There was only one car parked on the courthouse square—the night watchman’s old white Nash. A cold norther was singing in off the plains, swirling long ribbons of dust down Main Street, the only street in Thalia with businesses on it.

Sonny is coming out of the protective shell of childhood and starts confronting himself with real life. He didn’t have a sheltered childhood but he’s mentally shifting from innocence to realization that adult life isn’t that easy. He’s going through the motions of his life without parents. Duanne is his constant companion and he relies on Sam the Lion, an old man who owns the billiard in town. He’s taken in Billie, the simpleton of the town and watches the teenagers to make sure they stay on the right path. The boys play billiard, go to the cinema more to make out with girls than to watch the film and play in all the sports team of the high school. (It seems to have too little students per school level to have enough different participants in each sport)

McMurtry_livreThe Last Picture Show doesn’t have a clear plot with a beginning, events and a conclusion. It only describes Sonny’s days, his growing awareness that life is not a Hollywood film. He doesn’t have a clear future. College is out of the equation, no exciting job is waiting for him. He doesn’t intend to leave Thalia; he lacks confidence in himself, encouragement to be ambitious for himself and to expect more from life. He doesn’t have an adult role model to push him forward. He’s an intelligent kid but he’s drifting away, he lets the flow bring him wherever it goes. I couldn’t help but think that he was a young plant lacking the right fertilizer that good parenting can bring. The adults around him aren’t great role models, especially the coach at school. Sam the Lion keeps Sonny and Duanne on their toes and obliges them to behave because he doesn’t tolerate bad behaviour in his business. In a town like Thalia, you can’t afford to be banned from the billiard joint, there aren’t enough possible replacement places for enjoyment. Apart from that, the boys rely on themselves.

The town of Thalia is a character in itself with its colourful characters, its small town atmosphere. Thalia is oppressing; it’s small, isolated and doesn’t have a lot of employment opportunities. Some small town live thanks to an important factory settled on their territory. Not Thalia. Courtesy of small town world, everybody knows everything about everybody, gossips are the rule. But despite its small size, Thalia has its social barrier between people and although Duanne dates Jacy, the local high school beauty and celebrity, he doesn’t have the economic power to marry her. It’s also a decade where sex is a taboo and a hypocritical one in a don’t-ask-don’t-tell kind of way, even if Thalia is not an overly religious town. It could be, we’re in the Bible belt after all. Larry McMurtry wrote at the beginning of the book: The Last Picture Show is lovingly dedicated to my home town. He was born in 1936 in a small town in Texas and he was 30 when this novel was published, which means his memories from his adolescence were fresh in his mind. This dedication is important because it sets the tone of the book with the word lovingly. Thalia is the kind of town an adolescent could loathe. It’s narrow-minded, small and boring. But McMurtry’s vision of Thalia is full of affection. Even if he doesn’t hide the drawbacks of such a tiny remote town, he’s nonetheless tolerant and forgiving.

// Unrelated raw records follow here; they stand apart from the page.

-- ==== Sys2Proof/Machine/Scan.lean ====
section
/-! DEFINITION. The front end's queues (11 R306 to R318, R320, R321): NOTIFY, the configuration words of a VCP, scans with their validation and
tamper checks, the fetching and the acceptance of packets, completion entries. -/

namespace Sys2Proof.Machine

/-! ### Registers of a VCP (R306, R308, R309) -/

/-- Address of a VCP's configuration words. -/
def vcpBase (v : Nat) : Nat := 0x7F0002000000 + 0x20 * v

/-- Queues join the pending mask of a VCP, and the VCP its class's service list (R309). -/
def State.notify (s : State) (v qmsk : Nat) : State :=
  if 256 ≤ v || !(s.vcp v).en then s
  else
    let m := if qmsk % 16 = 0 then 15 else qmsk % 16
    let s1 := s.modVcp v fun c => { c with scan := c.scan ||| m }
    if s.service.contains v then s1 else { s1 with service := s1.service ++ [v] }

/-- NOTIFY (R309). -/
def execNotify (v qmsk : Nat) (s : State) : Host.Outcome State Fault Refusal := .next (s.notify v qmsk)

/-- A queue after vc0 or vc1 has been written: not stopped, its page to be validated afresh (DEDUCED, log entry 67). -/
def VQueue.afresh (x : VQueue) : VQueue := { x with stop := none, valid := false, tampered := [] }

/-- A write of a configuration word. -/
def State.writeVcp (s : State) (v word n : Nat) : State :=
  match word with
  | 0 => s.modVcp v fun c =>
      { c with vc0 := .ofNat 64 (put 63 62 (fld n 63 62) + put 50 20 (fld n 50 20)), shv := false, queues := c.queues.map (·.afresh) }
  | 1 => s.modVcp v fun c => { c with vc1 := .ofNat 64 (put 51 12 (fld n 51 12)), shv := false, queues := c.queues.map (·.afresh) }
  | _ => s

/-- VCP_CONFIG_WRITE (R306). -/
def execVcpConfigWrite (m : Master) (v word : Nat) (value : W64) (s : State) : Host.Outcome State Fault Refusal :=
  .next (if 256 ≤ v || 4 ≤ word then s else s.regWrite m (vcpBase v + 8 * word) fun s => s.writeVcp v word value.toNat)

/-! ### Validation and tampering (R320, R321) -/

/-- The privileged fields of a QCB: offset and value of PCLS, PART, RSZ, FSZ, RING, CRING, FQA. -/
def privFields (ws : List W64) : List (Nat × Nat) :=
  [(0, fld (wd ws 0) 59 58), (0, fld (wd ws 0) 57 55), (0, fld (wd ws 0) 54 51), (0, fld (wd ws 0) 50 47),
    (8, fld (wd ws 1) 51 12), (16, fld (wd ws 2) 51 12), (24, fld (wd ws 3) 51 12)]

/-- The first validation of a queue (DEDUCED, log entry 68). -/
def State.privOk (s : State) (c : Vcp) (ws : List W64) : Bool :=
  let rsz := fld (wd ws 0) 54 51
  let fsz := fld (wd ws 0) 50 47
  let part := fld (wd ws 0) 57 55
  let ring := fld (wd ws 1) 51 12
  let cring := fld (wd ws 2) 51 12
  let fqa := fld (wd ws 3) 51 12
  s.isPart part && (s.tenants part).contains c.tid && decide (c.mcls ≤ fld (wd ws 0) 59 58) && decide (4 ≤ rsz) && decide (4 ≤ fsz) &&
    decide (fsz ≤ 12) && ring != cring && ring != fqa && cring != fqa

/-- TAMPER_EVENT: each new differing value of a field is reported once, to the fault ring and the journal, and counted (DEDUCED, log entry 48). -/
def State.tamper (s : State) (v q : Nat) (ws : List W64) : State :=
  let x := (s.vcp v).queue q
  let c := s.vcp v
  let now := privFields ws
  let held := privFields (x.priv.getD [])
  (List.range 7).foldl (fun (a : State) i =>
    let (off, val) := now.getD i (0, 0)
    if val = (held.getD i (0, 0)).2 || ((a.vcp v).queue q).tampered.contains (i, val) then a
    else
      let a1 := (a.modQueue v q fun y => { y with tampered := y.tampered ++ [(i, val)] }).modVcp v fun d => { d with tcnt := min 0xFFFF (d.tcnt + 1) }
      let a2 := a1.journal x.part c.tid (j2Word c.tid v q 2 0xFF 0) 0 0 (put 63 56 0x71) 0 (put 63 56 off + val)
      let f : FaultRec := { code := 0x71, det := off, src := 9, xna := true, info := val, time := s.ns }
      a2.guestFault (.vcp v q (s.view v q)) x.part (f.words 0 c.tid c.asid)) s

/-! ### Fetching and acceptance (R311, R312, R314) -/

def Packet.opc (p : Packet) : Nat := fld (wd p.pw 0) 63 56

/-- FNC asks that every earlier packet of the queue is finished. -/
def Packet.fnc (p : Packet) : Bool := bitN (wd p.pw 0) 55

/-- The reference of a packet, once it is accepted. -/
def State.refOf (s : State) (p : Packet) : PktRef :=
  { v := p.v, q := p.q, seq := s.nextSeq p.view.part, tag := fld (wd p.pw 0) 31 0, rix := p.rix, opc := p.opc, ncm := bitN (wd p.pw 0) 54
    order := s.accepts, view := p.view }

/-- A command of the queue. -/
def PktRef.of (o : PktRef) (v q : Nat) : Bool := o.v == v && o.q == q

/-- An accepted LAUNCH of the queue has found no placement (DEDUCED, log entry 65). -/
def State.launchWaits (s : State) (v q : Nat) : Bool :=
  (s.launches.any fun r => (r.owner.map fun o => o.of v q) == some true) ||
    s.regions.any fun e => e.2.state == .loading && e.2.place.isNone && e.2.searched && (e.2.owner.map fun o => o.of v q) == some true

/-- The completion ring of a queue holds all the entries it can (DEDUCED, log entry 90). -/
def VQueue.ringFull (x : VQueue) (rsize : Nat) : Bool := (x.ctail + rsize - x.chead) % rsize == rsize - 1

/-- A packet may not be accepted now (R314, R315, R317). -/
def State.holds (s : State) (p : Packet) : Bool :=
  let x := (s.vcp p.v).queue p.q
  x.stop.isSome || x.waiting.isSome || s.launchWaits p.v p.q || x.ringFull p.view.rsize || (p.fnc && !x.live.isEmpty)

/-- The packet that is accepted next: the first fetched one whose queue's first may be accepted. -/
def State.nextPacket (s : State) : Option Packet :=
  s.pipe.find? fun p => (s.pipe.find? fun o => o.v == p.v && o.q == p.q) == some p && !s.holds p

/-- A queue takes nothing in a visit: its next packet waits under R314. -/
def State.held (s : State) (v q : Nat) : Bool :=
  let x := (s.vcp v).queue q
  x.waiting.isSome || s.launchWaits v q || x.ringFull (s.view v q).rsize ||
    ((s.pipe.find? fun o => o.v == v && o.q == q).map fun p => p.fnc && !x.live.isEmpty) == some true

/-- Accept a packet: its accepted record with OBJ, and HEAD past it (R314, R333). -/
def State.accept (s : State) (p : Packet) (obj : Nat) : State × PktRef :=
  let r := s.refOf p
  let w := p.view
  let s1 := s.journal w.part w.tid (j2Word w.tid p.v p.q 1 0 p.opc) (put 63 32 r.tag + put 31 16 p.rix) obj 0 r.seq 0
  let s2 := (s1.modQueue p.v p.q fun y => { y with head := (p.rix + 1) % w.rsize, live := y.live ++ [r.seq] }).count 6 0 { part := w.part, tid := w.tid } 1
  (({ s2 with accepts := s2.accepts + 1, pipe := s2.pipe.erase p } : State).writeDev p.v p.q w, r)

/-- Fetch up to `fuel` packets of a queue; whether packets are left. -/
def State.fetchLoop (s : State) (v q tail : Nat) : Nat → State × Bool
  | 0 => (s, ((s.vcp v).queue q).fetch != tail)
  | fuel + 1 =>
    let x := (s.vcp v).queue q
    let w := s.view v q
    if x.fetch = tail || x.stop.isSome then (s, false)
    else if s.held v q then (s, true)
    else match s.vcpRead w (w.ring + 64 * x.fetch) 64 .read with
      | (s1, .error _) => (s1.stopQueue v q 3, false)
      | (s1, .ok bs) =>
        let p : Packet := { v := v, q := q, rix := x.fetch, pw := words64 8 bs, view := w }
        State.fetchLoop (({ s1 with pipe := s1.pipe ++ [p] } : State).modQueue v q fun y => { y with fetch := (y.fetch + 1) % w.rsize }) v q tail fuel

/-- Fetch packets of a queue whose fields stand. -/
def State.fetchFrom (s : State) (v q g : Nat) : State × Bool :=
  let w := s.view v q
  if w.rsize ≤ fld g 15 0 || w.rsize ≤ fld g 47 32 || w.fsize ≤ fld g 31 16 then (s.stopQueue v q 2, false)
  else (s.modQueue v q fun y => { y with chead := fld g 47 32 }).fetchLoop v q (fld g 15 0) 8

/-- An opcode that is not defined (R313). -/
def Packet.undefined (p : Packet) : Bool := p.opc == 0 || decide (10 ≤ p.opc)

/-- Packets with opcodes that are not defined are refused as their turn comes. -/
def State.refuseUndefined (s : State) : Nat → State
  | 0 => s
  | fuel + 1 =>
    match s.nextPacket with
    | none => s
    | some p => if p.undefined then State.refuseUndefined (let (s1, r) := s.accept p 0; s1.finish r 4 0 0 (refuseWord .badArg) 0) fuel else s

/-- Scan one queue: EN, the privileged fields, then its packets. -/
def State.scanQueue (s : State) (v q : Nat) : State × Bool :=
  if ((s.vcp v).queue q).stop.isSome then (s, false)
  else match s.vcpRead (s.view v q) ((s.vcp v).page + 0x40 * q) 64 .control with
    | (s1, .error _) => (s1.stopQueue v q 3, false)
    | (s1, .ok bs) =>
      let ws := words64 8 bs
      let en := bitN (wd ws 0) 63
      let s2 := s1.modQueue v q fun y => { y with en := en }
      let x := (s2.vcp v).queue q
      if !en then (if x.live.isEmpty then s2.unfetch v q else s2.stopQueue v q 4, false)
      else if x.valid then (s2.tamper v q ws).fetchFrom v q (wd ws 4)
      else if !s2.privOk (s2.vcp v) ws then (s2.stopQueue v q 1, false)
      else ((s2.modQueue v q fun y => { y with valid := true, priv := some (ws.take 4) }).modVcp v fun c => { c with shv := true }).fetchFrom v q (wd ws 4)

/-- A VCP's class (R311): the lowest PCLS among its enabled queues; before its first scan, the highest it may claim (DESIGN CHOICE, log entry 66). -/
def Vcp.cls (c : Vcp) : Nat :=
  match (c.queues.filter fun x => x.en && x.valid).map (·.pcls) with
  | [] => c.mcls
  | p :: ps => ps.foldl min p

/-- The VCP that Bedrock takes next. -/
def State.nextVcp (s : State) : Option Nat :=
  (List.range 4).findSome? fun k => s.service.find? fun v => (s.vcp v).cls == k

/-- VCP_SCAN (R309, R311): one visit of the VCP at the head of the lowest class. -/
def execVcpScan (s : State) : Host.Outcome State Fault Refusal :=
  .next (match s.nextVcp with
    | none => s
    | some v =>
      let mask := (s.vcp v).scan
      let s1 : State := ({ s with service := s.service.filter (· != v) } : State).modVcp v fun c => { c with scan := 0 }
      if !(s.vcp v).en then s1
      else
        let (s2, left) := ((List.range 4).filter (bitN mask ·)).foldl (fun (a : State × Nat) q =>
          let (b, more) := a.1.scanQueue v q
          (b, if more then a.2 + 2 ^ q else a.2)) (s1, 0)
        let s3 := s2.modVcp v fun c => { c with nseq := (c.nseq + 1) % 2 ^ 32, scan := c.scan ||| left }
        (if left = 0 then s3 else { s3 with service := s3.service ++ [v] }).refuseUndefined s3.pipe.length)

/-! ### Completion entries (R315, R334) -/

/-- Write a due entry at CTAIL, then CTAIL past it, and raise the queue's vector (R408); while it cannot be written it stays due. -/
def State.writeEntry (s : State) (v q : Nat) (d : DueEntry) (rest : List DueEntry) : State :=
  let w := d.view
  match s.guestWord v q w with
  | (s1, none) => s1
  | (s1, some g) =>
    let x := (s1.vcp v).queue q
    let chead := fld g 47 32
    let s2 := s1.modQueue v q fun y => { y with chead := chead }
    if w.rsize ≤ chead then s1.stopQueue v q 2
    else if (x.ctail + w.rsize - chead) % w.rsize = w.rsize - 1 then s2
    else
      let ph := b2n (x.ctotal / w.rsize % 2 == 0)
      let bs := bytesOf64 [BitVec.ofNat 64 (put 63 63 ph + wd d.words 0), d.words.getD 1 0, d.words.getD 2 0, d.words.getD 3 0]
      match s2.vcpWrite w (w.cring + 32 * x.ctail) bs with
      | (s3, some _) => s3.stopQueue v q 3
      | (s3, none) =>
        ((s3.modQueue v q fun y => { y with due := rest, ctail := (y.ctail + 1) % w.rsize, ctotal := (y.ctotal + 1) % (2 * w.rsize) }).writeDev v q w).raiseVector v q

/-- COMPLETION_ENTRY_WRITE (R315, R334): the oldest due entry of a queue, whose record stands in the journal, is written when the ring has room. -/
def execCompletionEntryWrite (v q : Nat) (s : State) : Host.Outcome State Fault Refusal :=
  .next (match ((s.vcp v).queue q).due with
    | [] => s
    | d :: rest => s.writeEntry v q d rest)

end Sys2Proof.Machine
end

I love cities and the anonymity they provide. I’m not fond of crowds but I like that they mean that people mind their own business and don’t notice if you change your car, your hair colour or of boyfriend. The Thalias of the world make me want to run to the other side of the country and I felt sorry for Sonny to be trapped in that kind of place. I wanted him to bolt and start afresh in the nearest city.

The Last Picture Show is a lovely book, a bit sad sometimes. It’s depicts well adolescence in small towns but shows that wherever you are, teenage angst is surprisingly alike. That comes with being human.